Betreuervergütung bei einem Hochschulabschluss M.A. Politikwissenschaft

Dieser Stundensatz kann Ihnen als Berufsbetreuer zustehen

Der Fall: Eine Berufsbetreuerin hatte den erhöhten Stundensatz von 44,00 € gemäß § 4 Abs. 1 Nr. 2 VBVG geltend gemacht und berief sich auf eine abgeschlossene Hochschulausbildung, in der sie sich im Hauptfach mit dem Schwerpunktbereich „politisches System der BRD“ sehr viel mit Verfassungsrecht und den Grundrechten auseinandergesetzt habe.

Die Bezirksrevisorin hatte die Herabsetzung des Stundensatzes auf 27,00 € als gerechtfertigt angesehen, weil politikwissenschaftliche Veranstaltungen keine Bezüge zum Betreuungsrecht aufweisen. Zivilrecht würde lediglich einen Teilbereich des Studiums erfassen, das 4. Buch des BGB sei schon gar nicht behandelt worden.

Das Amtsgericht Bad Kreuznach hat den Stundensatz in Höhe von 44,00 € jedoch als zutreffend erachtet und der Beschwerde der Bezirksrevisorin nicht abgeholfen.

Beschluss des Landgerichts Bad Kreuznach vom 14.12.2016, Az. 1 T 185/16

Das Landgericht (LG) Bad Kreuznach begründet zunächst die grundsätzliche Voraussetzung für die Stundensatz in Höhe von 44,00 €: Nach § 4 Abs. 1 Satz 2 Nr. 2 VBVG erhöhe sich der Stundensatz von 27,00 € auf 44,00 €, wenn der Betreuer durch eine abgeschlossene Ausbildung an einer Hochschule besondere Kenntnisse erworben habe, die für die Führung der Betreuung nutzbar sind.

Die Betreuerin hatte das Studium der Politikwissenschaft mit dem Magistertitel abgeschlossen. Mithin lag die Voraussetzung des Hochschulstudiums vor. Sie hatte durch das Nebenfach Zivilrecht eine Qualifikation erworben, die zu besonderen Kenntnissen führte, die für die Führung der Betreuung nutzbar sind.

Das LG erläuterte den Begriff der „Nutzbarkeit“

Die Kenntnisse müssen geeignet sein, die Geschäftsführung des Betreuers im konkreten Fall zu erleichtern. Nicht ausreichend sei es, wenn die Ausbildung gleichsam am Rande auch die Vermittlung betreuungsrechtlicher relevanter Kenntnisse zum Inhalt habe.

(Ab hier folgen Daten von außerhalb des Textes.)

/-- A phase of an operation or a maintenance phase is under way: a switch of SEQ_CLK waits for it (R506). -/
def State.phasesRun (s : State) : Bool :=
  s.disp.ops.any (fun o => decide (o.stage = .phase) || decide (o.stage = .testing) || decide (o.stage = .repeating))
    || decide (s.maintArrays ≠ [])

/-- The end of the discarded phases whose wave still runs its time: a switch of SEQ_CLK waits for it too (R506). -/
def State.heldUntil (s : State) : Nat :=
  s.disp.ops.foldl (fun m o =>
    if o.stage = .held ∧ o.start ≤ s.clk.cycle then max m (o.start + o.lenOf o.present) else m) 0

/-- A wave or a maintenance phase is under way. -/
def State.wavesRun (s : State) : Bool := s.phasesRun || decide (s.clk.cycle < s.heldUntil)

/-- The waiting write of SEQ_CLK_SRC is answered when its ramp begins (R506). -/
def beginSeqRamp (s : State) : State :=
  match s.clk.srcWait with
  | none => s
  | some m =>
    (((s.modClk (fun c => { c with srcWait := none })).modDom 0 (fun d => { d with down := true })).answerLate m tU8 0)

/-- One step of a clock's ramp (R505, R506). -/
def clkRampStep (k : Nat) (s : State) : State :=
  if (s.domClk k).sw = .steady ∨ s.clkWaits k ∨ (k = 0 ∧ s.clk.srcWait.isSome ∧ s.phasesRun) then s
  else
    let t := if k = 0 then beginSeqRamp (if s.clk.srcWait.isSome then s.toCycle s.heldUntil else s) else s
    let u := (t.toTick (t.clk.ticks + 25)).modDom k DomClk.rampStep
    if k = 0 then u.restartPhases else u

/-! ## Source writes (R502, R504, R507) -/

/-- The frequency of a written source in units of 1/192 MHz. -/
def clkRate (k : Nat) (v : BitVec 8) : Nat :=
  let base : Nat := match bits v.toNat 0 2 with
    | 0 => (if k = 0 then 6600 else if k = 1 then 3200 else if k = 2 then 4800 else 3600)
    | 1 => 75
    | _ => 48
  base * (64 / 2 ^ bits v.toNat 2 3)

/-- The ratios of R504 that the written sources break: bit 0 of FABRIC_CLK to SEQ_CLK, bit 1 to MGMT_CLK, bit 2 to
NAND_CLK. -/
def State.ratiosBroken (s : State) : BitVec 3 :=
  let r := fun k => clkRate k (s.domClk k).written
  BitVec.ofNat 3 (b2n (decide (4 * r 1 < r 0)) + 2 * b2n (decide (2 * r 1 < r 2)) + 4 * b2n (decide (2 * r 1 < r 3)))

/-- The fault bit of the source that a write names. -/
def srcFault (k src : Nat) : Nat :=
  if src = 1 then 0 else if src = 2 then 1 else if k = 0 then 2 else if k = 3 then 5 else 3

/-- A write of a source entry (R502, R505 to R507). -/
def wClkSrc (m : Master) (k v : Nat) (s : State) : WriteRes :=
  let src := bits v 0 2
  if src = 3 ∨ 6 < bits v 2 3 then (abRange, s)
  else if (s.domClk k).sw ≠ .steady ∨ s.pwr.mode = 2 ∨ s.clk.faultNow.getLsbD (srcFault k src) then (abBusy, s)
  else
    let t := s.modDom k (fun d => { d with written := BitVec.ofNat 8 (bits v 0 5) })
    let u := t.modClk (fun c => { c with ratioLost := c.ratioLost ||| t.ratiosBroken })
    if (u.domClk k).settled then (0, u)
    else
      let w := u.modDom k (fun d => { d with sw := .ramping })
      if k = 0 then
        if w.wavesRun then (abLater, w.modClk (fun c => { c with srcWait := some (some m) }))
        else (0, w.modDom 0 (fun d => { d with down := true }))
      else (0, w)

def execClkSrcWrite (m : Master) (clk : Fin 4) (value : BitVec 8) (s : State) : Result :=
  entryWrite m 0x2000 (6 + clk.val) 1 value.toNat (wClkSrc m clk.val value.toNat) s

/-- CLK_SWITCH_STATE: two bits per clock (R528). -/
def State.switchState (s : State) : Nat :=
  (List.range 4).foldl (fun v k =>
    v + (match (s.domClk k).sw with | .steady => 0 | .ramping => 1 | .forced => 2) * 4 ^ k) 0

/-! ## The crystal (R499, R500, R510) -/

/-- A measurement of the lantern oscillator: within 15.52 to 16.48 MHz (R498, log 3). -/
def State.measureLantern (s : State) : State :=
  (s.modClk (fun c => { c with lanternHz := BitVec.ofNat 32 (15520000 + Config.freeNat s.freeIx % 960001) })).takeFree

Erforderlich sei vielmehr, dass die Ausbildung in ihrem Kernbereich hierauf ausgerichtet sei. Es müsse also ein erheblicher Teil der Ausbildung das Ziel der Vermittlung betreuungsrelevanten Wissens haben. Maßgeblich sei eine konkrete Betrachtung des tatsächlichen Inhalts der Ausbildung, insbesondere der Umfang der für die Betreuung nutzbaren Ausbildungsinhalte bzw. deren Anteil an der Gesamtausbildungszeit. Diese Kenntnisse müssen selbständiger und maßgeblicher Teil der Abschlussprüfung sein. Dabei sei nicht ein bestimmter Prozentanteil relevant, sondern es genüge, dass ein gewichtiger Teil der Ausbildungszeit auf die Vermittlung betreuungsrelevanten Wissens falle.

So hatte das LG die Berufsbetreuerin noch im Beschwerdeverfahren gebeten, konkretere Angaben zu dem von ihr belegten Nebenfach „Zivilrecht“ vorzulegen.

Die Berufsbetreuerin schilderte, dass sie als Nebenfächer Rechtswissenschaft und Soziologie gewählt habe. Sie habe die gleichen Vorlesungen wie die Studierenden des Hauptfachs Rechtswissenschaft besucht. Sie hätte für die Zulassung zur Prüfung den Erwerb des sogenannten „kleinen und großen“ BGB-Scheins nachweisen müssen. Jedenfalls während der letzten Semester seien vom zeitlichen Aufwand her 39 Semesterwochenstunden deutlich überschritten worden.

Das LG hatte keinen Zweifel an diesen Ausführungen und stellte fest, dass die Berufsbetreuerin überzeugend dargelegt habe, dass sie im „Nebenfach“ Zivilrecht umfangreiche Kenntnisse erworben habe, die über ein Grundwissen deutlich hinausgingen. Der Erwerb des „kleinen und großen“ BGB-Scheins sei mit einem erheblichen zeitlichen Aufwand und Prüfungsanforderungen verbunden. Bereits der Erwerb des großen BGB-Scheins stelle eine beachtliche Prüfungsleistung dar und belege Kenntnisse im Zivilrecht, die über Grundkenntnisse hinausgehen.

Deshalb entschied das LG, dass die Berufsbetreuerin im Nebenfach „Zivilrecht“ besondere Kenntnisse nachgewiesen habe, die für die Führung der Betreuung nutzbar sind.

Bedeutung der Entscheidung für Ihre Betreuungspraxis

Setzten Sie sich durch eine ausführliche Begründung für den von Ihnen geforderten Stundensatz ein: Erläutern Sie Ihre Ausbildung im Einzelnen, weshalb diese zu Kenntnissen geführt hat, die für die Führung der Betreuung nutzbar sind. So haben Sie die Chance auf einen höheren Stundensatz.